Let’s get real!
IT TOOK us an hour in the House of Representatives last week to decide who can ask questions and when (or really, if ) they should be answered. Everybody was vexed with each other, weary of the futility of the reciprocal mocking or had left the chamber to do more important things.
The Government, whether out of defensiveness or hubris, tries to protect ministers (especially Tufton) from the robust questioning that should be subject only to the presiding officer’s judgement on relevance and repetition.
The speaker, quite unlike his predecessor, has no correction for members of his own political side, reserving his bromides for the Opposition, while couching some of his language in unconvincing admonition of “all members”. The Standing Orders are archaic, but I doubt if the committee tasked with reviewing and renewing them has met for many a year. In the event, most questions remain long unanswered and motions not debated.
So broken is the system that after weeks, now dragging into months of obstinacy over who should chair, and after the matter was reportedly canvassed at Vale Royal, the standing committees of the House still have not been constituted. Clearly, the public doesn’t care or else they and the press would rise up against this weakening of democratic governance that thrives only on mutual respect and sturdy checks and balances.
Each week, the clerk announces the tabling of reports, sometimes several years in arrears, from public agencies and companies. You used to get a printed copy often filled with glossy self-promotion, but nowadays available only on Parliament’s website or in the library, which none of us bother to visit.
These reports are the only public accounting for billions of dollars of taxpayer funds and the assessment of significant state functions, yet they receive no systematic review and so the public bodies can continue to function at the whim of a minister or as virtual laws unto themselves.
This is both dangerous and irresponsible. Routinely, these reports ought to be carefully interrogated by relevant sector committees which, in turn, would report to the whole House. We say we are committed to public-sector rationalisation even as we fail to examine whether money is being wasted and productivity forfeited.
TWO SCARS
As the Sectoral Debate drags on, providing manna for the speechwriters and overload for the press, two other issues cry out for mention. The first is the ghoulish disrespect concerning the bodies of dead infants exposed to dogs near Victoria Jubilee LyingIn.

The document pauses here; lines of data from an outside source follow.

/-- The results of the instructions with a uniform destination (R119, R123, R124): every lane reads the same words, so those of the first lane stand for all. -/
def uniResult (r : ReadsAll) (u : Reads1) : Instr → Option (Nat × Bool × List Word)
  | .uadd nw d a b => some (d, nw, [u.x .s a + u.x .s b])
  | .usub nw d a b => some (d, nw, [u.x .s a - u.x .s b])
  | .umul nw d a b => some (d, nw, [u.x .s a * u.x .s b])
  | .umov nw d a => some (d, nw, [u.x .u a])
  | .uand nw d a b => some (d, nw, [u.x .u a &&& u.x .u b])
  | .uor nw d a b => some (d, nw, [u.x .u a ||| u.x .u b])
  | .uxor nw d a b => some (d, nw, [u.x .u a ^^^ u.x .u b])
  | .ushr nw d a b => some (d, nw, [if 32 ≤ (u.x .u b).toNat then 0 else u.x .u a >>> (u.x .u b).toNat])
  | .ushl nw d a b => some (d, nw, [if 32 ≤ (u.x .u b).toNat then 0 else u.x .u a <<< (u.x .u b).toNat])
  | .uadd64 nw d a b => some (d, nw, pairWords (u.p a + (u.x .s b).signExtend 64))
  | .useq nw d a b => some (d, nw, [relation (decide (u.x .s a = u.x .s b))])
  | .uslt nw d a b => some (d, nw, [relation (decide (sgn (u.x .s a) < sgn (u.x .s b)))])
  | .umin nw d a b => some (d, nw, [if sgn (u.x .s a) ≤ sgn (u.x .s b) then u.x .s a else u.x .s b])
  | .umax nw d a b => some (d, nw, [if sgn (u.x .s a) ≤ sgn (u.x .s b) then u.x .s b else u.x .s a])
  | .uaddi nw d a imm => some (d, nw, [u.x .s a + imm8 .s imm])
  | .ballot nw d a => some (d, nw, [word (maskOf (r.lanes.filter fun n => (r.lane n).x .u a != 0))])
  | .radd nw d a => some (d, nw, [(r.lanes.map fun n => (r.lane n).x .u a).foldl (· + ·) 0])
  | .rmin nw d a => some (d, nw, [leastSigned (r.lanes.map fun n => (r.lane n).x .s a)])
  | .rmax nw d a => some (d, nw, [greatestSigned (r.lanes.map fun n => (r.lane n).x .s a)])
  | _ => none

/-- RDLANE (R120): the value that lane B mod 32 reads from A, whatever its run state; none where it reads a latch that holds none. -/
def laneResult (o : Op) (s : State) (g : Gang) (m : Nat) (h : Hints) (l : Nat) : Instr → Option (Nat × Bool × List Word)
  | .rdlane nw d a b =>
    let n := (o.opnd s g m h .u l b).toNat % 32
    match a with
    | .d k => match (o.reader g m).latch n k with
      | .val x => some (d, nw, [x])
      | _ => none
    | _ => some (d, nw, [o.opnd s g m h .u n a])
  | _ => none

/-- RFADD (R91, R124): the balanced tree over the 32 lanes, a lane that does not execute as +0.0. -/
def laneTree (h : Hints) (r : ReadsAll) (a : Src) : FRes :=
  let x := fun (l : Nat) => if r.lanes.contains l then ((r.lane l).x .f a).toNat else 0
  let add := fun (p q : FRes) => let z := fp32.add h.rnd p.bits q.bits; (⟨z.bits, p.flags ||| q.flags ||| z.flags⟩ : FRes)
  let rec level : Nat → Nat → FRes
    | 0, l => ⟨x l, 0⟩
    | n + 1, l => add (level n (2 * l)) (level n (2 * l + 1))
  level 5 0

Beyond how this could have happened and who ought to take responsibility for it, there is the deep issue of contempt for the human body, temple of spirit and life from conception to natural death.
When we lose reverence for life either out of carelessness or convenience, we attack the very meaning of human society and open ourselves to the same disregard that we mete out to the vulnerable ‘other’.
Then there is the onset of the yearly pseudo-ritual of ‘graduation’. Grasping for recognition, uncertain of just how fearsomely we are made, we indulge in expensive poppy-show. As prosperity eludes most parents, even baby schoolleaving exercises now cost $10,000, while the bigger-money vouchers for primaryschool and high-school fees are already being issued, nowadays as never before, with payment being required before registration is complete.
Let’s get real!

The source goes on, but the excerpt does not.